4 of 191 comments (clear)

  1. Re:Apple should have considered? by SleepyHappyDoc · · Score: 2, Insightful

    Since IBM holds tons of patents related to SOI technology, I doubt it'll be 'cost-effective' for Intel anytime soon. The technology itself isn't the real issue here, it's the licensing.

    --
    Stasis is death. Embrace change.
  2. Re:AMD vs. Intel Brand Comparison by d_strand · · Score: 3, Insightful

    You should really ask that question as a submitted story or something, not bury it down here in the comments. However I'll try to give you my quick view of it:

    Intel, despite having a virtual monopoly on the pc-cpu business, has never been as despised as for example Microsoft for the simple reason that they have always produced top quality. Sure you had to pay for their cpu's but they where generaly worth paying for. AMD always played catch-up technology and performance-wise, and therefore always had to sell their slightly worse performing cpu's at a slightly lower price. That changed with AMD's introduction of the original Athlon about 5 years ago or so (look up the exact dates if you like, I dont have the energy for it). It actually performed better than anything Intel had and was still slightly cheaper. It took a while for the market to realize this since the intel brand had a lot of momentum.

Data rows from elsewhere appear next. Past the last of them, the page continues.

-- ==== Sys2Proof/Syntax.lean ====
section
/-! DEFINITION. The instructions of the device: one constructor of `Instr` for every row of spec/opcode_table.json.
Program instructions (07 to 10) carry a header (guard and prefix mark, R176 to R185); copy-chain entries (04), queue
commands (11) carry the fields of their entry; the remaining rows are events, whose operands name the object
the event befalls and the choices the spec leaves to the agent that causes it. -/

namespace Sys2Proof

/-- Register classes of R179. -/
inductive Cls where | v | s | h | q
deriving DecidableEq, Repr

/-- A register operand: class and number (R179). -/
structure Opnd where
  cls : Cls
  n : Nat
deriving DecidableEq, Repr

/-- What every program instruction carries: GUARD[53], GUARD[52:50] (R177), and whether an EXT prefix stands before the word
(R184, R185: the instruction is then 16 bytes long). -/
structure Hdr where
  neg : Bool
  gp : Nat
  ext : Bool
deriving DecidableEq, Repr

/-- Integer types, Table 05-3. -/
inductive IT where | z32 | s32 | z64 | s64 | z8 | s8 | z4 | s4
deriving DecidableEq, Repr

/-- Floating-point formats, Table 05-1. -/
inductive FT where | f32 | f16 | bf16 | f64 | e4m3 | e5m2 | e3m2 | e2m3 | e2m1 | f16x2 | bf16x2
deriving DecidableEq, Repr

/-- Rounding codes, Table 05-5. -/
inductive RM where | dyn | rne | rz | ru | rd | rna | ro
deriving DecidableEq, Repr

/-- Access spaces, Table 01-2. -/
inductive Space where | glob | scr | loc | par
deriving DecidableEq, Repr

/-- Access sizes, Table 07-4. -/
inductive Sz where | z8 | s8 | z16 | s16 | b32 | b64 | b128
deriving DecidableEq, Repr

/-- Order codes, Table 03-2; `acqrel` is code 10, `str` code 11. -/
inductive Order where | plain | rlx | acqrel | str
deriving DecidableEq, Repr

/-- Scopes, Table 03-3; `none` is code 000. -/
inductive Scope where | none | grp | blk | prt | sys
deriving DecidableEq, Repr

/-- The fields a memory instruction shares (Table 07-4, R80, R40, R78). -/
structure Acc where
  sp : Space
  sz : Sz
  col : Bool
  ord : Order
  scope : Scope
  nl : Bool
  a16 : Bool
deriving DecidableEq, Repr

/-- Special registers of Table 07-5. -/
inductive SReg where
  | tidx | tidy | tidz | lane | gwidth | group | blkx | blky | blkz | core | bulkhead | world | amask | time | cycle
  | fpm | fpst | tcause | tinst | tmask | tpc | taddr | tinfo
deriving DecidableEq, Repr

/-- A WAITR timeout: an immediate or an s register (R215). -/
inductive Timeout where
  | imm (n : Nat)
  | reg (n : Nat)
deriving DecidableEq, Repr

/-- A shift amount: a register or a constant (R227). -/
inductive ShAmt where
  | reg (o : Opnd)
  | imm (n : Nat)
deriving DecidableEq, Repr

/-- The lane selector of RDLANE and WRLANE: a register or a constant (Table 09-8). -/
inductive LaneSel where
  | reg (o : Opnd)
  | imm (n : Nat)
deriving DecidableEq, Repr

/-- The four forms of MOVP (R265). -/
inductive MovpForm where
  | get (d : Opnd) (p : Nat)
  | put (p : Nat) (a : Opnd)
  | getAll (d : Opnd)
  | putAll (a : Opnd)
deriving DecidableEq, Repr

/-- Register classes reached by RDREG and WRREG (R266). -/
inductive RegSel where | v | s | h | p | sc
deriving DecidableEq, Repr

/-- Element widths of PACK and UNPACK (R262). -/
inductive EW where | w4 | w6 | w8 | w16
deriving DecidableEq, Repr

/-- Integer comparisons of ICMP (R230). -/
inductive ICmp where | eq | ne | lt | le | gt | ge
deriving DecidableEq, Repr

/-- Comparisons of FCMP (Table 10-4). -/
inductive FCmp where | eq | ne | lt | le | gt | ge | num | nan | equ | neu | ltu | leu | gtu | geu
deriving DecidableEq, Repr

/-- LOPI operations (R232). -/
inductive LOp where | and | or | xor | andn
deriving DecidableEq, Repr

/-- SHFL modes (Table 09-8). -/
inductive ShMode where | idx | up | down | xor
deriving DecidableEq, Repr

/-- VOTE modes. -/
inductive VoteMode where | ballot | any | all
deriving DecidableEq, Repr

    Most people with technical knowledge prefer AMD nowadays because a) everybody likes an underdog, and b) AMD has since the introduction of the Athlon kept their performance lead over intel. Because they've slowly but surely been gaining marketshare, AMD's prices has crept upwards to a point of almost matching Intels prices, but you still get a faster cpu for less money if you buy AMD. At the moment, Intel has nothing that can compete. Add to this the fact that AMD's processors also use less power than Intels Pentium 4-line and AMD has an even greater advantage.

    Intel's lost a lot of credibility during the last years because of their attempts to out-market AMD despite the fact that their current netburst-based lineup has nothing on AMD's Athlon stuff. Everybody keeps waiting for Intel to pull an ace out of their sleeve and introduce somthing that kills AMD, but Intel has failed to deliver for many years now.

    So basically, AMD is still the underdog that delivers the best *and* cheapest product, while Intel's marketing department is trying to save Intel.

  3. Re:Apple should have considered? by kill-1 · · Score: 2, Insightful

    Yeah, just like they switch between ATI and NVIDIA for graphics chips. The company with the better priced product wins (if it can deliver the quantities).

  4. Re:Only caches? by Anonymous Coward · · Score: 1, Insightful
    First, DRAM uses 6 transistors per bit, not 20. Granted, this still means it's too big to br economicaly viable to make general purpous ram out of it.
    However, you seem to have missed the point of Z-ram: it's transistor based, but only uses aproximately 1 transistor per bit.

    Among other interesting things, the linked article clames that Z-ram is twice as dense as capacitors based ram. The grandparent's question is valid.